-- ==== Sys2Proof/Machine/Section.lean ====
section
/-! DEFINITION. The S engine at a slot: fetching S words and headers with every check of R72, breakpoints (R386), beginning S
sections (R68, R69, R113), forwarding sections with rotation and capture (R66, R71, R87, R155), and the start of forwarded
sections (R68, R364). -/

namespace Sys2Proof.Machine

/-! ### Decoding a slot (R46, R300) -/

/-- The contents of a slot that a decode finds: those it had before some write that may still be unseen, or those it has (log 9). -/
def State.pickOld (s : State) (a : Nat) (now : Slot) : List CodeWrite → Slot × State
  | [] => (now, s)
  | w :: ws => match Tab.get? a w.slots with
    | none => State.pickOld s a now ws
    | some old =>
      let (b, s1) := s.choose
      if b then (old, s1) else State.pickOld s1 a now ws

/-- A decode uses up one of those that may still find a performed write's old contents. -/
def countDecode (ws : List CodeWrite) : List CodeWrite :=
  (ws.map fun w => if w.need == .none then { w with left := w.left - 1 } else w).filter fun w => w.need != .none || w.left != 0

/-- A slot decoded from the code rows: while old copies may be held, it is the old or the new contents (log 9). -/
def State.decodeAt (s : State) (t a : Nat) : Slot × State :=
  let x := s.tile t
  if x.codeOld.isEmpty then (x.slotAt a, s)
  else
    let (w, s1) := s.pickOld a (x.slotAt a) x.codeOld
    (w, s1.setTile t { x with codeOld := countDecode x.codeOld })

/-- The slot at PC; one at which the S engine already stands is not decoded again, and is as it was when it was reached. -/
def State.decodePC (s : State) (t : Nat) : Slot × State :=
  let x := s.tile t
  let a := x.pc.toNat
  match x.standing with
  | some w => (w, s)
  | none =>
    if x.codeOld.isEmpty then (x.slotAt a, s)
    else if x.waitWhy .S != 0 then ((x.codeOld.findSome? fun w => Tab.get? a w.slots).getD (x.slotAt a), s)
    else
      let (w, s1) := s.decodeAt t a
      (w, s1.setTile t { s1.tile t with standing := some w })

/-- n consecutive slots from address a. -/
def State.decodeRun (s : State) (t a : Nat) : (n : Nat) → List Slot × State
  | 0 => ([], s)
  | n + 1 =>
    let (w, s1) := s.decodeAt t a
    let (ws, s2) := State.decodeRun s1 t (a + 1) n
    (w :: ws, s2)

/-- Function code of a word (Table 03-1). -/
def slotFn (w : Slot) : Nat := bits w.toNat 86 7

/-- The check of a word's bits in a section of engine e: cause and TRAP_DATA of its fault (R72, Tables 03-16 and 19-1). Both rows apply
to a word of another engine's class whose bits are illegal too: DESIGN CHOICE (log 56), misplaced-word. -/
def wordFault (e : Engine) (w : Slot) : Option (Nat × Nat) :=
  let c := slotClass w
  if c ≤ 5 && c != e.code then some (2, c + 16 * e.code)
  else match decode w with
    | .ok _ => none
    | .error _ => some (1, 0)

/-! ### Traps and breakpoints of the S engine -/

/-- What the S engine executes with at an address. -/
def State.issueS (s : State) (t addr num : Nat) : Issue :=
  let x := s.tile t
  { tile := t, eng := .S, addr := addr, num := num, tag := x.tagNow, seq := x.nowSeq }

/-- The S engine of tile t traps at an address. -/
def State.trapS (s : State) (t addr num : Nat) (fwd : Bool) (cause data : Nat) : State :=
  s.takeTrap (s.issueS t addr num) fwd cause data

/-- Breakpoint n matches a slot reached at address a (R386): one of kind 1 the first slot it finds in time, once. -/
def Tile.bpMatch (x : Tile) (scyc a n : Nat) : Bool :=
  let b := x.readDbg n
  bit b 63 && if bit b 61 then !x.bpFired.getLsbD n && decide (bits b 0 60 ≤ scyc) else bits b 0 20 == a

/-- The breakpoint that matches the slot at address a, by the lowest number: number, kind, whether it quenches (R386). A slot at
which the S engine waits has been reached before. -/
def Tile.breakHit (x : Tile) (scyc a : Nat) : Option (Nat × Bool × Bool) :=
  if x.bpPassed || x.waitWhy .S != 0 then none
  else (List.range 4).findSome? fun n =>
    if x.bpMatch scyc a n then some (n, bit (x.readDbg n) 61, bit (x.readDbg n) 62) else none

/-- The schedule-cycle breakpoints that match the slot reached have found their slot, whichever is reported. -/
def Tile.markFired (x : Tile) (scyc a : Nat) : Tile :=
  { x with bpFired := (List.range 4).foldl (fun m n =>
      if bit (x.readDbg n) 61 && x.bpMatch scyc a n then m ||| (1#4 <<< n) else m) x.bpFired }

/-- A breakpoint at the slot at PC takes hold before the slot has any effect: a trap, or a quench of the tile at the end of the
cycle, after which the slot is passed (R386). Where the point has trapped already, its trap is taken when the point has been resumed
(R361), and no breakpoint has found its slot. -/
def State.breakAt (s : State) (t num : Nat) : Option State :=
  let x := s.tile t
  let a := x.pc.toNat
  match x.breakHit s.scyc.toNat a with
  | none => none
  | some (n, kind, quench) =>
    let data := n + 4 * ofBool kind
    if !quench && x.trapAgain s.scyc .S then some (s.trapS t a num false 0x0D data)
    else
    let s1 := (s.traceHit t a data false).setTile t (x.markFired s.scyc.toNat a)
    if quench then some ((s1.setTile t { s1.tile t with bpPassed := true, bpHold := true }).quenchSoon t)
    else some (s1.trapS t a num false 0x0D data)

/-- The S engine of tile t may act: a started point, not halted, not stopped at a boundary, and not at a slot whose breakpoint quenches
the tile. -/
def State.sReady (s : State) (t : Nat) : Bool :=
  let x := s.tile t
  (match x.point with | some p => p.started | none => false) && !x.halted && !x.quenched && !x.stopHolds .S && !x.bpHold

/-- The S word at PC inside an S section, or the state after the fault or breakpoint found at its fetch. -/
inductive FetchedS where
  | stop (s : State)
  | word (i : Instr) (w : Issue) (s : State)

/-- Fetch of an S word (R46, R72, R386). -/
def State.fetchS (s : State) (t : Nat) : FetchedS :=
  let x := s.tile t
  let a := x.pc.toNat
  if !x.inCode a then .stop (s.trapS t a x.sNum false 1 0)
  else
    let (w, s1) := s.decodePC t
    match wordFault .S w, decode w with
    | some (cause, data), _ => .stop (s1.trapS t a x.sNum false cause data)
    | none, .error _ => .stop (s1.trapS t a x.sNum false 1 0)
    | none, .ok i =>
      match s1.breakAt t x.sNum with
      | some s2 => .stop s2
      | none => .word i (s1.issueS t a x.sNum) s1

/-- The header at PC, or the state after the fault or breakpoint found there. -/
inductive FetchedH where
  | stop (s : State)
  | hdr (h : Header) (s : State)

/-- The section number a slot read as a header would have; 0 where it is no header (log 16). -/
def headerNum (w : Slot) : Nat :=
  if w.extractLsb' 64 32 == 0xE0000000 then (Header.ofBits (w.extractLsb' 0 64)).num.toNat else 0

/-- Fetch of a header (R67, R70, R72, R386). A PC outside the code rows is in no section, and its illegal-word fault gives section
number 0: DESIGN CHOICE (log 59). -/
def State.fetchH (s : State) (t : Nat) : FetchedH :=
  let x := s.tile t
  let a := x.pc.toNat
  if !x.inCode a then .stop (s.trapS t a 0 false 1 0)
  else
    let (w, s1) := s.decodePC t
    match decodeHeader w with
    | .error c => .stop (s1.trapS t a (headerNum w) false 3 c)
    | .ok h =>
      if !x.inCode (a + h.len.toNat) then .stop (s1.trapS t a h.num.toNat false 3 6)
      else match s1.breakAt t h.num.toNat with
        | some s2 => .stop s2
        | none => .hdr h s1

/-- The S engine waits at the header at PC. -/
def State.waitS (s : State) (t why : Nat) : State := s.setTile t ((s.tile t).setWait .S why)

/-! ### S sections -/

/-- A record whose epilogue has run is removed when an S section begins (R113). -/
def Tile.endRecord (x : Tile) : Tile :=
  match x.ks with
  | [] => x
  | k :: _ => if kRec k && kIdx k == kLim k then x.popK else x

/-- An S section begins once its own dependences and gfence are met (R68, R69, R113). -/
def State.beginS (s : State) (t : Nat) (h : Header) : State :=
  let x := s.tile t
  if (h.gfence == 1 && !x.drained) || (x.depsOf h .S).any x.live then s.waitS t 8
  else
    let a := x.pc.toNat
    let y := { x.endRecord with
      sIn := true, sHdr := x.pc, sNum := h.num.toNat, sEnd := a + 1 + h.len.toNat
      pc := BitVec.ofNat 20 (a + 1)
      copies := x.copies.map (OldCopy.beginS (x.depsOf h .S))
      atLoop := false, bpPassed := false, standing := none }
    s.setTile t (y.setWait .S 0)

/-! ### Forwarding -/

/-- The engine of a header's code. -/
def engOf (n : Nat) : Engine :=
  match n with
  | 0 => .S | 1 => .L | 2 => .A | 3 => .W | 4 => .M | _ => .X

/-- Low bit positions of the 8-bit fields of a word that name vector registers, by class and function code (Tables 03-2 to
03-9). -/
def vregFields (cls fn : Nat) : List Nat :=
  if cls == 2 then
    if fn == 0x02 then [58, 50]
    else if fn == 0x08 || fn == 0x23 || fn == 0x24 || fn == 0x4C then [58, 50, 30, 10]
    else if 0x38 ≤ fn && fn ≤ 0x3B then (if fn == 0x39 then [50] else [50, 30])
    else if fn == 0x49 then [58, 50]
    else if fn == 0x4E then [50]
    else if 0x60 ≤ fn && fn ≤ 0x63 then [50]
    else if fn < 0x60 then [58, 50, 30]
    else []
  else if cls == 1 then
    if fn == 0x01 || fn == 0x03 then [58] else if fn == 0x02 then [58, 0] else []
  else if cls == 3 then
    if fn == 0x01 || fn == 0x04 then [58] else if fn == 0x02 then [58, 0] else []
  else if cls == 4 then
    if fn == 0x03 || fn == 0x04 || fn == 0x05 then [54] else []
  else []

/-- A field of 8 bits of a slot replaced. -/
def putField (w : Slot) (lo v : Nat) : Slot :=
  w - BitVec.ofNat 96 (bits w.toNat lo 8 * 2 ^ lo) + BitVec.ofNat 96 (v % 256 * 2 ^ lo)

/-- A word with every vector register field replaced by its physical number (R87). -/
def rotateSlot (rb : BitVec 7) (w : Slot) : Slot :=
  (vregFields (slotClass w) (slotFn w)).foldl (fun w' lo => putField w' lo (physReg rb (bits w.toNat lo 8))) w

/-- The general registers captured with a word, in field order (R66). -/
def captured (w : Slot) : List Nat :=
  let c := slotClass w
  let fld (lo : Nat) : Nat := bits w.toNat lo 6
  if c == 5 then [fld 44, fld 38, fld 32, fld 26, fld 20]
  else if slotFn w == 0x70 || slotFn w == 0x71 then [fld 52]
  else if (c == 1 || c == 3) && slotFn w < 0x70 then [fld 44, fld 38, fld 32]
  else []

/-- The general register a VTOG empties (R155); g0 is none. -/
def vtogTarget (w : Slot) : Option Nat :=
  if slotClass w == 2 && slotFn w == 0x4E && bits w.toNat 58 8 != 0 then some (bits w.toNat 58 6) else none

/-- The names of predicates in a word whose values are captured: those of the guard and of a predicate operand (R66, R57). -/
def namedPreds (w : Slot) : List Nat :=
  let f := FmtVP.ofBits (w.extractLsb' 0 66)
  [bits w.toNat 74 4, bits w.toNat 70 4, bits w.toNat 66 4] ++
    (if slotClass w == 2 && 0x60 ≤ slotFn w then [vpNameA f, vpNameB f, vpNameC f] else [])

/-- The captured predicate values: stage predicates, and scalar predicates for M and X words (R66). -/
def Tile.capPreds (x : Tile) (w : Slot) : BitVec 16 :=
  (namedPreds w).foldl (fun m n =>
    if (8 ≤ n || 4 ≤ slotClass w) && x.readCS n then m ||| (1#16 <<< n) else m) 0

/-- The captures of a word; `q` is the count of X words forwarded before it (R66, R53, R255). -/
def Tile.capture (x : Tile) (w : Slot) (q : Nat) : Capture :=
  let c := slotClass w
  let reg := bits w.toNat 54 8
  { preds := x.capPreds w
    vals := (captured w).map x.readG
    sl := if c == 5 then BitVec.ofNat 512 (x.readLay (bits w.toNat 58 8)) else 0
    dl := if c == 5 then BitVec.ofNat 512 (x.readLay (bits w.toNat 50 8)) else 0
    seed := if c == 5 then x.seed else 0
    q := if c == 5 then q % 2 ^ 32 else 0
    regs := if c == 4 && (slotFn w == 0x04 || slotFn w == 0x05) then
      (List.range 4).map fun i => physReg x.rb (reg + i) else []
    rb := x.rb }

/-- The words of a section as they are forwarded. -/
def Tile.fwdWords (x : Tile) : (addr q : Nat) → List Slot → List FwdWord
  | _, _, [] => []
  | addr, q, w :: ws =>
    ⟨rotateSlot x.rb w, addr, x.capture w q⟩ :: Tile.fwdWords x (addr + 1) (q + 1) ws

/-- The first word of a section whose bits fail a check: its address, cause and TRAP_DATA (R72). -/
def firstBadWord (e : Engine) : (addr : Nat) → List Slot → Option (Nat × Nat × Nat)
  | _, [] => none
  | addr, w :: ws =>
    match wordFault e w with
    | some (cause, data) => some (addr, cause, data)
    | none => firstBadWord e (addr + 1) ws

/-- Forwarding of the section whose header stands at PC: it waits on its gfence, the slip rule, room in the section queue and
empty captured registers; a check that fails traps; else the section joins its engine's queue (R66, R69, R71, R72, R308). A register
that two VTOGs of the section name is marked empty once, and is full with the first result: DESIGN CHOICE (log 58). An X word's q counts
the X words before it (R255): DESIGN CHOICE (log 80). -/
def State.forward (s : State) (t : Nat) (h : Header) : State :=
  let x := s.tile t
  let e := engOf h.eng.toNat
  let a := x.pc.toNat
  let n := h.len.toNat
  if x.stop.isSome then s.waitS t 7
  else if h.gfence == 1 && !x.drained then s.waitS t 8
  else if x.slipHold then s.waitS t 5
  else if x.queueFull e n then s.waitS t 4
  else
    let (ws, s1) := s.decodeRun t (a + 1) n
    match firstBadWord e (a + 1) ws with
    | some (addr, cause, data) => s1.trapS t addr h.num.toNat true cause data
    | none =>
      let gds := ws.filterMap vtogTarget
      if (ws.flatMap captured).any x.emptyG || gds.any x.emptyG then s.waitS t 3
      else
        let y := s1.tile t
        let c : Section :=
          { eng := e, hdr := h, hdrAddr := a, seq := y.seqNext, tag := y.tagNow, gens := y.records,
            deps := (y.depsOf h e).filter y.live, words := y.fwdWords (a + 1) y.xq ws }
        let y1 := { y with
          secs := y.secs ++ [c]
          copies := y.copies.map (OldCopy.follow (y.depsOf h e) c.span)
          seqNext := y.seqNext + 1
          lastSec := Assoc.set 0 (256 * e.code + h.num.toNat) (y.seqNext + 1) y.lastSec
          xq := if e == Engine.X then (y.xq + n) % 2 ^ 32 else y.xq
          pc := BitVec.ofNat 20 (a + 1 + n)
          atLoop := false, bpPassed := false, standing := none }
        s1.setTile t ((gds.foldl (fun z g => z.markG g true) y1).setWait .S 0)

/-- SECTION_FORWARD (R66): the header at PC is that of an L, A, W, M or X section, or faults. -/
def execSectionForward (tile : Nat) (s : State) : Res :=
  if !s.sReady tile || (s.tile tile).sIn then .next s
  else match s.fetchH tile with
    | .stop s1 => .next s1
    | .hdr h s1 => if h.eng == 0 then .next s else .next (s1.forward tile h)

/-! ### Section start (R68, R364, R369) -/

/-- A stopping point starts no section of a generation above G (R364), which is relative to the record that was innermost when the stop
began (R363), and none on the engine that trapped. -/
def Tile.mayStart (x : Tile) (e : Engine) (c : Section) : Bool :=
  match x.stop with
  | none => true
  | some st => st.eng != some e &&
    (match st.inst with
     | none => true
     | some id => decide (c.relGen id ≤ st.gen))

/-- The section an engine may start: its next in order, with its dependences retired. -/
def Tile.startable (x : Tile) (e : Engine) : Option Section :=
  match x.headSec e with
  | none => none
  | some c => if !c.started && !c.deps.any x.live && x.mayStart e c then some c else none

/-- SECTION_START (R68): an S section begins at the header at PC; another engine starts the section next in its queue. -/
def execSectionStart (tile : Nat) (e : Engine) (s : State) : Res :=
  match e with
  | .S =>
    if !s.sReady tile || (s.tile tile).sIn then .next s
    else match s.fetchH tile with
      | .stop s1 => .next s1
      | .hdr h s1 => if h.eng != 0 then .next s else .next (s1.beginS tile h)
  | .L | .A | .W | .M | .X =>
    let x := s.tile tile
    if x.quenched then .next s
    else match x.startable e with
      | none => .next s
      | some c => .next (s.setTile tile (x.setSec c.seq fun d => { d with started := true }))

end Sys2Proof.Machine
end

◇ ◇ ◇ ◇ ◇ ◇ ◇

• **Problem requirements**
In the entries above, find the line with "q := if c == 5 then q % 2 ^ 32 else 0" and the line with "let n := h.len.toNat", then set down exactly those two and every line between them, nothing else.

• **Solution to the exercise**
    q := if c == 5 then q % 2 ^ 32 else 0
    regs := if c == 4 && (slotFn w == 0x04 || slotFn w == 0x05) then
      (List.range 4).map fun i => physReg x.rb (reg + i) else []
    rb := x.rb }

/-- The words of a section as they are forwarded. -/
def Tile.fwdWords (x : Tile) : (addr q : Nat) → List Slot → List FwdWord
  | _, _, [] => []
  | addr, q, w :: ws =>
    ⟨rotateSlot x.rb w, addr, x.capture w q⟩ :: Tile.fwdWords x (addr + 1) (q + 1) ws

/-- The first word of a section whose bits fail a check: its address, cause and TRAP_DATA (R72). -/
def firstBadWord (e : Engine) : (addr : Nat) → List Slot → Option (Nat × Nat × Nat)
  | _, [] => none
  | addr, w :: ws =>
    match wordFault e w with
    | some (cause, data) => some (addr, cause, data)
    | none => firstBadWord e (addr + 1) ws

/-- Forwarding of the section whose header stands at PC: it waits on its gfence, the slip rule, room in the section queue and
empty captured registers; a check that fails traps; else the section joins its engine's queue (R66, R69, R71, R72, R308). A register
that two VTOGs of the section name is marked empty once, and is full with the first result: DESIGN CHOICE (log 58). An X word's q counts
the X words before it (R255): DESIGN CHOICE (log 80). -/
def State.forward (s : State) (t : Nat) (h : Header) : State :=
  let x := s.tile t
  let e := engOf h.eng.toNat
  let a := x.pc.toNat
  let n := h.len.toNat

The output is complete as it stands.